# Records provided:
/-! ## Lanes and what each of them finds -/

/-- Lanes listed with what each comes to are the lanes of that list, each of which comes to it. -/
theorem lanes_of_map_eq {α β : Type} {lns : List Ln} {r : Ln → β} {f : α → β} {accs : List (Ln × α)}
    (h : lns.map (fun ln => (ln, r ln)) = accs.map fun x => (x.1, f x.2)) :
    lns = accs.map (·.1) ∧ ∀ x ∈ accs, r x.1 = f x.2 := by
  have lanes : lns = accs.map (·.1) := by
    have := congrArg (List.map (·.1)) h
    rwa [List.map_map, List.map_map, show ((·.1) ∘ fun ln => (ln, r ln)) = (id : Ln → Ln) from rfl, List.map_id] at this
  refine ⟨lanes, fun x hx => ?_⟩
  rw [lanes, List.map_map] at h
  exact (Prod.mk.inj (List.map_inj_left.mp h x hx)).2

/-- A filter that keeps each of some items as it is keeps the list. -/
theorem filterMap_eq_self {α : Type} {f : α → Option α} {l : List α} (h : ∀ x ∈ l, f x = some x) : l.filterMap f = l := by
  induction l with
  | nil => rfl
  | cons x l ih =>
    rw [List.filterMap_cons, h x List.mem_cons_self]
    exact congrArg (x :: ·) (ih fun y hy => h y (List.mem_cons_of_mem x hy))

@[simp] theorem firstOf_nil : firstOf [] = none := rfl

/-! ## The order of faults, where there is none (R176) -/

/-- Where every executing lane may carry the instruction out, knows its address and finds its place, the instruction goes on with the lanes
and their places. -/
theorem State.ordered_runs {α : Type} {s : State} {T : Team} (hT : s.team? s.cur.team = some T) {i : Iss} {n : Names} {addr : List Nat}
    {illop : Team → Ln → Bool} {place : Team → Ln → Nat × Except Code α} {k : State → Team → List (Ln × α) → Out}
    {accs : List (Ln × α)} (hill : ∀ ln ∈ s.actors T i, illop T ln = false)
    (hready : ∀ ln ∈ s.actors T i, s.Ready T.id ln { src := n.src, dst := n.dst, also := n.also })
    (hknown : ∀ ln ∈ s.actors T i, s.unknown ln { src := addr } = false)
    (hlie : (s.actors T i).map (fun ln => (ln, (place T ln).2)) = accs.map fun x => (x.1, .ok x.2)) :
    s.ordered i n addr illop place k = k s T accs := by
  obtain ⟨lanes, found⟩ := lanes_of_map_eq hlie
  have ills : (s.actors T i).filter (illop T) = [] := by
    rw [List.filter_eq_nil_iff]
    intro ln hln
    rw [hill ln hln]
    exact Bool.false_ne_true
  have nulls : nullLanes (s.actors T i) (n.src ++ n.dst ++ n.also) = [] := nullLanes_nil fun ln hln => (hready ln hln).allotted
  have bad : ((s.actors T i).filter fun ln => n.src.any fun r => (s.rd ln r).poison) = [] := by
    rw [List.filter_eq_nil_iff]
    intro ln hln
    rw [any_poison_false (hready ln hln).sound]
    exact Bool.false_ne_true
  have lost : ((s.actors T i).filter fun ln => s.unknown ln { src := addr }) = [] := by
    rw [List.filter_eq_nil_iff]
    intro ln hln
    rw [hknown ln hln]
    exact Bool.false_ne_true
  have known : ((s.actors T i).filter fun ln => !s.unknown ln { src := addr }) = accs.map (·.1) := by
    rw [← lanes, List.filter_eq_self]
    intro ln hln
    rw [hknown ln hln]
    rfl
  unfold State.ordered
  simp only [hT, ills, nulls, bad, lost, known, List.isEmpty_nil, Bool.not_true, Bool.false_eq_true, if_false, List.map_map,
    List.filterMap_map]
  rw [List.filterMap_eq_nil_iff.mpr fun x hx => by simp only [Function.comp, found x hx],
    filterMap_eq_self fun x hx => by simp only [Function.comp, found x hx]]
  rfl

# Work order:
Please write the listing out again, matching each line exactly.

# Task solution:
/-! ## Lanes and what each of them finds -/

/-- Lanes listed with what each comes to are the lanes of that list, each of which comes to it. -/
theorem lanes_of_map_eq {α β : Type} {lns : List Ln} {r : Ln → β} {f : α → β} {accs : List (Ln × α)}
    (h : lns.map (fun ln => (ln, r ln)) = accs.map fun x => (x.1, f x.2)) :
    lns = accs.map (·.1) ∧ ∀ x ∈ accs, r x.1 = f x.2 := by
  have lanes : lns = accs.map (·.1) := by
    have := congrArg (List.map (·.1)) h
    rwa [List.map_map, List.map_map, show ((·.1) ∘ fun ln => (ln, r ln)) = (id : Ln → Ln) from rfl, List.map_id] at this
  refine ⟨lanes, fun x hx => ?_⟩
  rw [lanes, List.map_map] at h
  exact (Prod.mk.inj (List.map_inj_left.mp h x hx)).2

/-- A filter that keeps each of some items as it is keeps the list. -/
theorem filterMap_eq_self {α : Type} {f : α → Option α} {l : List α} (h : ∀ x ∈ l, f x = some x) : l.filterMap f = l := by
  induction l with
  | nil => rfl
  | cons x l ih =>
    rw [List.filterMap_cons, h x List.mem_cons_self]
    exact congrArg (x :: ·) (ih fun y hy => h y (List.mem_cons_of_mem x hy))

@[simp] theorem firstOf_nil : firstOf [] = none := rfl

/-! ## The order of faults, where there is none (R176) -/

/-- Where every executing lane may carry the instruction out, knows its address and finds its place, the instruction goes on with the lanes
and their places. -/
theorem State.ordered_runs {α : Type} {s : State} {T : Team} (hT : s.team? s.cur.team = some T) {i : Iss} {n : Names} {addr : List Nat}
    {illop : Team → Ln → Bool} {place : Team → Ln → Nat × Except Code α} {k : State → Team → List (Ln × α) → Out}
    {accs : List (Ln × α)} (hill : ∀ ln ∈ s.actors T i, illop T ln = false)
    (hready : ∀ ln ∈ s.actors T i, s.Ready T.id ln { src := n.src, dst := n.dst, also := n.also })
    (hknown : ∀ ln ∈ s.actors T i, s.unknown ln { src := addr } = false)
    (hlie : (s.actors T i).map (fun ln => (ln, (place T ln).2)) = accs.map fun x => (x.1, .ok x.2)) :
    s.ordered i n addr illop place k = k s T accs := by
  obtain ⟨lanes, found⟩ := lanes_of_map_eq hlie
  have ills : (s.actors T i).filter (illop T) = [] := by
    rw [List.filter_eq_nil_iff]
    intro ln hln
    rw [hill ln hln]
    exact Bool.false_ne_true
  have nulls : nullLanes (s.actors T i) (n.src ++ n.dst ++ n.also) = [] := nullLanes_nil fun ln hln => (hready ln hln).allotted
  have bad : ((s.actors T i).filter fun ln => n.src.any fun r => (s.rd ln r).poison) = [] := by
    rw [List.filter_eq_nil_iff]
    intro ln hln
    rw [any_poison_false (hready ln hln).sound]
    exact Bool.false_ne_true
  have lost : ((s.actors T i).filter fun ln => s.unknown ln { src := addr }) = [] := by
    rw [List.filter_eq_nil_iff]
    intro ln hln
    rw [hknown ln hln]
    exact Bool.false_ne_true
  have known : ((s.actors T i).filter fun ln => !s.unknown ln { src := addr }) = accs.map (·.1) := by
    rw [← lanes, List.filter_eq_self]
    intro ln hln
    rw [hknown ln hln]
    rfl
  unfold State.ordered
  simp only [hT, ills, nulls, bad, lost, known, List.isEmpty_nil, Bool.not_true, Bool.false_eq_true, if_false, List.map_map,
    List.filterMap_map]
  rw [List.filterMap_eq_nil_iff.mpr fun x hx => by simp only [Function.comp, found x hx],
    filterMap_eq_self fun x hx => by simp only [Function.comp, found x hx]]
  rfl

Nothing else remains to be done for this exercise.